I guess this is my addiction as AL turned my life upside down in so many ways. My addiction is to be with my son sober. I beg and beg God to do something .... I sometimes realize my son will never become sober. All I want for X-mass is for my son to find sobriety after so many terrible things he has been thru, I want him home more than anything. I don't care if he drinks anymore I want him to be safe and he will be home. It's almost like a deal with the devil....make him sober and I am urs. Sometimes desperation makes us do things we would never normally do!
I don't know where you are my dear sweet son. I love you so very much and miss you. UR my heart and it is so broken, I don't know what to do anymore! I want my happy back. I'll never find it knowing my son suffers so much every day!
So sorry I am such a Debbie downer. Kids is what X-mass is about. I have lost the only thing that matters to me. I have been so depressed I have isolated myself from other family cause they speak so badly of my son, even his brother & all family members are so mean and disrespectful . They don't remember how bright and talented he is. All they see like society the AL not the person. They just don't get it. It's a disease of mind , body and soul. I am so tired, so very very tired......no one in the family cares about him but me? He is worth loving just because his life has been so sad & destructive he is still worth caring about, sending gifts, showing family love, respect and support. Even a stray dog out on the streets gets better care than he does.

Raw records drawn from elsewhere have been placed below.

-- ==== Sys2Proof/Safety.lean ====
section
/-! DEFINITION. What counts as sound in a state: the canonical forms of its memories, the burned fuses that no step takes back, and the range of
the bar counter; and the terms in which the statements say that a command completes. -/

namespace Sys2Proof.Machine

/-- The byte memories (slabs, HBM, the attached NVM) are in their canonical form. -/
def Hw.memoriesOk (h : Hw) : Bool := Memory.wf 0#8 h.mem.slab && Memory.wf 0#8 h.mem.hbm && Memory.wf nvmByte h.nvm.cells

/-- Every bit that is 1 in v is 1 in w. -/
def bitsKept (v w : Word) : Prop := ∀ i, v.getLsbD i = true → w.getLsbD i = true

/-- No burned bit of f is missing in g: the bits of Table 5.8 only come on, the SVN floor only rises (R236), and the rows that no command burns
are the same (R235). -/
def FuseArray.Grows (f g : FuseArray) : Prop :=
  bitsKept f.secPolicy g.secPolicy ∧ bitsKept f.debug g.debug ∧ f.svnFloor ≤ g.svnFloor ∧
  (∀ i, i < 12 → bitsKept (f.keyhash.getD i 0#32) (g.keyhash.getD i 0#32)) ∧
  g.tenantMax = f.tenantMax ∧ g.nodeMask = f.nodeMask ∧ g.laneRepair = f.laneRepair ∧ g.privMap = f.privMap

/-- The bar counter is in range: a phase of one of the 4,096 cycles of a bar, fewer rest cycles than a bar has cycles (a jump may choose as many:
R61), and no more rests taken than chosen (R56). -/
def BarState.InRange (b : BarState) : Prop :=
  b.phase < 4096 ∧ b.c < 4096 ∧ b.rest ≤ b.c ∧ ∀ j, b.jumpTo = some j → j.2 < 4096

/-- What only few operations change: the burned fuses, the bytes of the NVM, of the slabs and of the HBM, and the bar counter. -/
def Hw.vault (h : Hw) : FuseArray × List Host.Cell × List Host.Cell × List Host.Cell × BarState :=
  ({ h.fuse with burning := none }, h.nvm.cells, h.mem.slab, h.mem.hbm, h.bar)

/-- Command c completes in state s: the next state keeps the queue, and its block meets P. -/
def Completes (c : Instr) (s : State) (P : Hw → Prop) : Prop :=
  ∃ t, exec c s = .next t ∧ t.pending = s.pending ∧ P t.hw

/-- h as an access of path p begins: the flag of an access fault answers for the path's last access only. -/
def Hw.readied (h : Hw) (p : Path) : Hw := h.setPath p { h.path p with accessFault := false }

/-- Path p's read at an address of its view reaches register r: the path waits for no far read, the host reaches the block, the block
answers, the address is aligned and names r in the normal view, and the path may read there (R52, R90, R187, R227). -/
def Hw.readOpen (h : Hw) (p : Path) (addr : Nat) (r : Reg) : Prop :=
  (h.path p).idxRead = none ∧ h.hostReaches p = true ∧ addr % 4 = 0 ∧ (h.resolve p addr).1 = 0 ∧ (h.resolve p addr).2.2 = .reg r ∧
  h.answers p (h.resolve p addr).2.1 = true ∧ h.mayRead p (regionOf (h.resolve p addr).2.1) = true

/-- Path p's write at an address of its view reaches register r through an alias view: the path waits for no far read, the host reaches the
block, and the checks of chapter 5 (R182 to R206: the block answers, the path's rights, the register's writers) all pass. -/
def Hw.gateOpen (h : Hw) (p : Path) (addr view : Nat) (r : Reg) : Prop :=
  (h.path p).idxRead = none ∧ h.hostReaches p = true ∧ (h.readied p).writeGate p addr = .go view r

/-- Path p's write to register r at the address where the path finds it is performed. -/
def Hw.writeOpen (h : Hw) (p : Path) (r : Reg) : Prop := h.gateOpen p (pathAddr p r.addr) 0 r

/-- A register whose write has no rule but those of chapter 5: its own word changes, in the fields that the write reaches. -/
def RegId.plain (id : RegId) : Bool :=
  !([RegId.ancResetCtl, .ancLock, .pwaBudget, .fusProgCtl, .ancResetGuard, .ancLockGuard, .pwaBudgetGuard, .fusProgGuard, .ancSnapshot,
    .idxAddr, .idxCtl, .idxData, .bootProgCtl, .bnFlowCfg, .bnFlowRate, .bnFlowBound, .bnFlowPhase, .bnPhase, .chCfg, .chEp, .chEpt, .nodeBell,
    .nodeBellRing, .snGongCtl, .snBarrierCfg, .snRimshotCfg, .fldCfg, .fldFmt, .fldLink, .cqGroupCfg, .cqGroupFlow, .cqRingCfg, .cqRingFlow,
    .cqSeqCfg, .cqSeqScope, .tpCfg, .tpViolLimit, .tpFmap, .tpCmap, .tpSmap, .tpPmap, .tpGmap, .slbLease, .slbHlease, .memSpillCfg,
    .lnkPortCfg, .lnkRetryCfg, .hstRelayTxCtl, .hstRelayRxCtl, .hstLaunchDb, .hstJobCtl, .hstWinBaseLo, .hstWinBaseHi, .hstWinSize, .tntCfg,
    .tntCtl, .pwaWindow, .pwaDroopCfg, .stwHeartbeat, .stwBreakCtl, .stwVfIrq, .stwMtimecmpLo, .stwMtimecmpHi, .stwMbox, .stwMboxDb,
    .stwMboxDone, .pmcTagMode, .pmcHangCfg, .pmcFreezeReq, .pmcHangRel, .pmcBinCmds].contains id)

/-- A guard write of path p to critical register c is accepted with value v: the write is performed, v is the path's own pending value, its
guard window is open, and no lock forbids the value (R207 to R212). -/
def Hw.guardOpen (h : Hw) (p : Path) (c : CplReg) (v : Word) : Prop :=
  h.writeOpen p ⟨cplGuardId c, 0, 0⟩ ∧ (∃ t, h.cplPend c = some ⟨p, v, t⟩ ∧ h.now < t + guardWindow) ∧ h.cplLocked c v = false

/-- Tile i's command x with its words is taken: the port is ACTIVE or DRAINING, the tile held a credit for each word, no word is lost, the tag is
free, fewer than 64 tags are outstanding, and the length and reserved bits are those of its opcode (R453, R463, R466, R467, R481, R493, R502). -/
def Hw.commandOpen (h : Hw) (i : Nat) (x : CmdHdr) (body : List (BitVec 64)) (lens masks : List Nat) : Prop :=
  (h.portState i = psActive ∨ h.portState i = psDraining) ∧ body.length + 1 ≤ (h.port i).ci ∧ x.err ≠ .uncorrectable ∧
  (h.port i).cmd x.tag.toNat = none ∧ (h.port i).cmds.length < 64 ∧ lens.contains body.length = true ∧ x.rsv = 0#3 ∧
  (body.zip masks).any (fun w => w.1 &&& ~~~ (BitVec.ofNat 64 w.2) != 0#64) = false

/-- h once tile i's command has come in: the port worked in this cycle, a corrected word is logged, and the header's record is made, with its
observation bin (R453, R823, R824). -/
def Hw.commandIn (h : Hw) (i op : Nat) (x : CmdHdr) (body : List (BitVec 64)) : Hw × TileCmd :=
  let r := cmdRange op body
  ((h.act (tileNode i) 7).padCheck i 0 x.err).1.cmdOpen i op x r.1 r.2.1 r.2.2

/-- h once tile i's command holds its tag (R492). -/
def Hw.commandHeld (h : Hw) (i op : Nat) (x : CmdHdr) (body : List (BitVec 64)) : Hw :=
  let o := h.commandIn i op x body
  o.1.modPort i (fun p => { p with cmds := p.cmds ++ [o.2] })

/-- g has lost what every reset of the die clears (Table 2.3): the pending CPL values, the access paths' own registers, the bar counter, the
applied image, the faults under way, the contents of the networks, of the tile ports and of the slabs, jobs, torus ports, power and observation
state; the HBM's contents stay. -/
def Hw.UnitsCleared (h g : Hw) : Prop :=
  g.cpl = {} ∧ g.paths = [] ∧ g.banks = [] ∧ g.bar = {} ∧ g.doc = none ∧ g.fault = {} ∧ g.bnet = {} ∧ g.cnet = {} ∧ g.snet = {} ∧ g.fold = {} ∧
  g.ports = [] ∧ g.mem = { hbm := h.mem.hbm } ∧ g.coll = {} ∧ g.jobs = [] ∧ g.phy = [] ∧ g.link = [] ∧ g.power = {} ∧ g.obs = {}

/-- g is h after a cold reset by the given causes with the given slot forcing (R75, R80, R81, R140): COLD_RESET, every register but the reset
causes, BOOT_SLOT and the PLL lock bits at its reset value; the fuses and the NVM as they were where nothing was being written. -/
def Hw.ColdCleared (h g : Hw) (cause slot : Word) : Prop :=
  g.dieState = stColdReset ∧ g.reg .ancResetCause = cause ∧ g.reg .bootSlot = slot ∧ h.UnitsCleared g ∧ g.host = { out := h.host.out } ∧
  (∀ id i j, id ≠ .ancResetCause → id ≠ .bootSlot → id ≠ .clkStatus → g.reg id i j = id.desc.reset) ∧
  (h.fuse.burning = none → g.fuse = h.fuse) ∧ (h.nvm.busyCmd = none → g.nvm.cells = h.nvm.cells)

/-- g is h after a warm reset by the given cause (R76, R80, R89): WARM_RESET, its count one more and its cause alone where none was running, else
the cause added; the fuse shadows, the BIST results and the PLL lock bits as they were, every other register but the ones named at its reset
value. -/
def Hw.WarmCleared (h g : Hw) (cause : Word) : Prop :=
  g.dieState = stWarmReset ∧
  fld (g.reg .ancState) 16 16 = (if h.dieState = stWarmReset then fld (h.reg .ancState) 16 16 else satAdd 16 (fld (h.reg .ancState) 16 16) 1) ∧
  g.reg .ancResetCause = (if h.dieState = stWarmReset then h.reg .ancResetCause ||| cause else cause) ∧
  g.reg .bootSlot = h.reg .bootSlot &&& 7#32 ∧ g.reg .clkStatus = h.reg .clkStatus &&& 0x7FFF#32 ∧ h.UnitsCleared g ∧ g.health = h.health ∧
  (∀ id i j, id ∈ [RegId.fusSecPolicy, .fusTenantMax, .fusDebug, .fusStatus, .fusNodeMask, .fusLaneRepair, .fusKeyhash, .fusPrivMap,
    .bootRepair, .bootTileFail, .slbRetired, .memPcStatus] → g.reg id i j = h.reg id i j) ∧
  (∀ id i j, id.keptWarm = false → id ≠ .tpCond → id ≠ .tpCfg → id ≠ .hstPfEvt → g.reg id i j = id.desc.reset) ∧
  (h.fuse.burning = none → g.fuse = h.fuse) ∧ (h.nvm.busyCmd = none → g.nvm.cells = h.nvm.cells)

/-- g is h with other words in its register file only, and those in registers of the given names only. -/
def Hw.OnlyRegs (h g : Hw) (ids : List RegId) : Prop := g = { h with regs := g.regs } ∧ ∀ id i j, id ∉ ids → g.reg id i j = h.reg id i j

end Sys2Proof.Machine
end

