/-- R124, R125, R127, R140: a checked image is applied once: its records' resources, partitions, slots and power policy, the lock bits of lock_mask
with the partition lock, BOOT_ERR OK for its slot. A fault clears what was applied and fails the slot with APPLY_FAULT. The order within one command
is the model's (log entry 23). R98, R101, R124, R126, R128, R129, R137: the scrub of a warm reset empties the slabs; with the image applied and the
slabs scrubbed the die enters RUN with BOOT_TIME in whole µs; firmware then sets fw_ready and the PF hears of it. -/
def Obligations.ImageAppliedAndRun : Prop :=
  (∀ s : State, s.hw.dieState = 3 →
    (s.hw.boot.checked = true → s.hw.boot.applied = false → s.hw.doc = none →
      let b := s.hw.boot.staged
      let d := imageDoc b
      let h0 : Hw := { s.hw with doc := some d, boot := { s.hw.boot with applied := true } }
      let h1 := ((d.partitions.foldl (fun h p => h.putPartition p) (h0.putImage d)).putSlots d).putPower d
      let h2 := (List.range 6).foldl (fun h p => h.modReg .lnkRetryCfg p 0 (setFld · 0 16 (h.topo.replayRtt.getD p 0))) h1
      let h3 := h2.modReg .ancLock 0 0 (· ||| BitVec.ofNat 32 (2 ||| u32 b 0x18 % 128))
      let h4 := h3.modReg .bootErr 0 0 (setFld · ((h3.boot.cur - 1) * 8) 8 1)
      let h5 := (h4.modReg .bootSlot 0 0 (setFld · 4 2 h3.boot.cur)).setReg .bootImageId 0 0 (BitVec.ofNat 32 (u32 b 0x10))
      Completes .imageApply s (fun g =>
        g = h5.modReg .bootStatus 0 0 (fun w => setBit (setFld w 16 8 (u8 b 0x14)) 8 (!bit (h5.reg .fusSecPolicy) 0)) ∧ g.vault = s.hw.vault)) ∧
    (s.hw.boot.applied = true → 1 ≤ s.hw.boot.cur → s.hw.boot.cur ≤ 3 → Completes .applyFault s (fun g =>
      (∀ id i j, id ∈ appliedRegs → g.reg id i j = id.desc.reset) ∧ g.doc = none ∧ g.bnet = {} ∧ g.cnet = {} ∧ g.snet = {} ∧ g.fold = {} ∧
      g.coll = {} ∧ g.mem.flows = [] ∧ g.boot.applied = false ∧ g.boot.checked = false ∧ g.boot.staged = [] ∧
      fld (g.reg .bootErr) (slotErrShift s.hw.boot.cur) 8 = 0x5c ∧ fld (g.reg (slotInfo s.hw.boot.cur)) 16 8 = 0xff ∧
      g.dieState = (if s.hw.boot.order = [] then 4 else 3) ∧ g.vault = s.hw.vault))) ∧
  (∀ s : State,
    (s.hw.boot.scrubbed = false → Completes .warmScrubDone s (fun g =>
      g = { s.hw with boot := { s.hw.boot with scrubbed := true }, mem := { s.hw.mem with slab := [], zeroing := [] } })) ∧
    (s.hw.dieState = 3 → s.hw.boot.applied = true → s.hw.boot.scrubbed = true → Completes .runEntry s (fun g =>
      g.dieState = 5 ∧ fld (g.reg .bootStatus) 0 4 = 8 ∧
      g.reg .bootTime = BitVec.ofNat 32 (min 4294967295 (cdiv (s.hw.now - s.hw.rst.start) 2400)) ∧ g.stw.failed = s.hw.stewardsOut ∧
      (∀ k, k < 4 → s.hw.stewardsOut.testBit k = false → g.stw.active.testBit k = true) ∧
      (∀ p, p < 6 → s.hw.topo.portEnable.testBit p = true → g.linkState p = lsTraining) ∧ bit (g.reg .hstPfEvt) 1 = true ∧
      g.bar = { s.hw.bar with lostBars := 0 } ∧ g.mem = s.hw.mem ∧ g.fuse = s.hw.fuse ∧ g.nvm = s.hw.nvm)) ∧
    (s.hw.dieState = 5 → s.hw.stw.active ≠ 0 → bit (s.hw.reg .bootStatus) 10 = false → Completes .fwReady s (fun g =>
      g = (s.hw.modReg .bootStatus 0 0 (setBit · 10 true)).pfEvent 1)))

He never gets anything from the family and I try to hold it all together.i have no more strength left for him as this stress has taken a terrible toll on me I am very sick. No matter what he has done he is sick too and deserves a loving family.
So if my son happens to come here, I want him to know that ..I wish him a Very Merry Christmas ....with much love...MOM
AND TO ALL MY KIND AND UNDERSTANDING FRIENDS HERE...YOU HAVE BEEN SO SUPPORTIVE..AND I THANK YOU ALL FROM THE BOTTOM OF MY HEART. AND I WISH U ALL TO CONTINUE UR WONDERFUL
blessed journey thru sobriety forever and ever. I am so proud of you all especially this time of year...temptation & triggers it seems are at every corner. You are all my inspiration and I pray for you to all find happiness, love, and may UR futures be bright, sober & full of joy, and gratitude.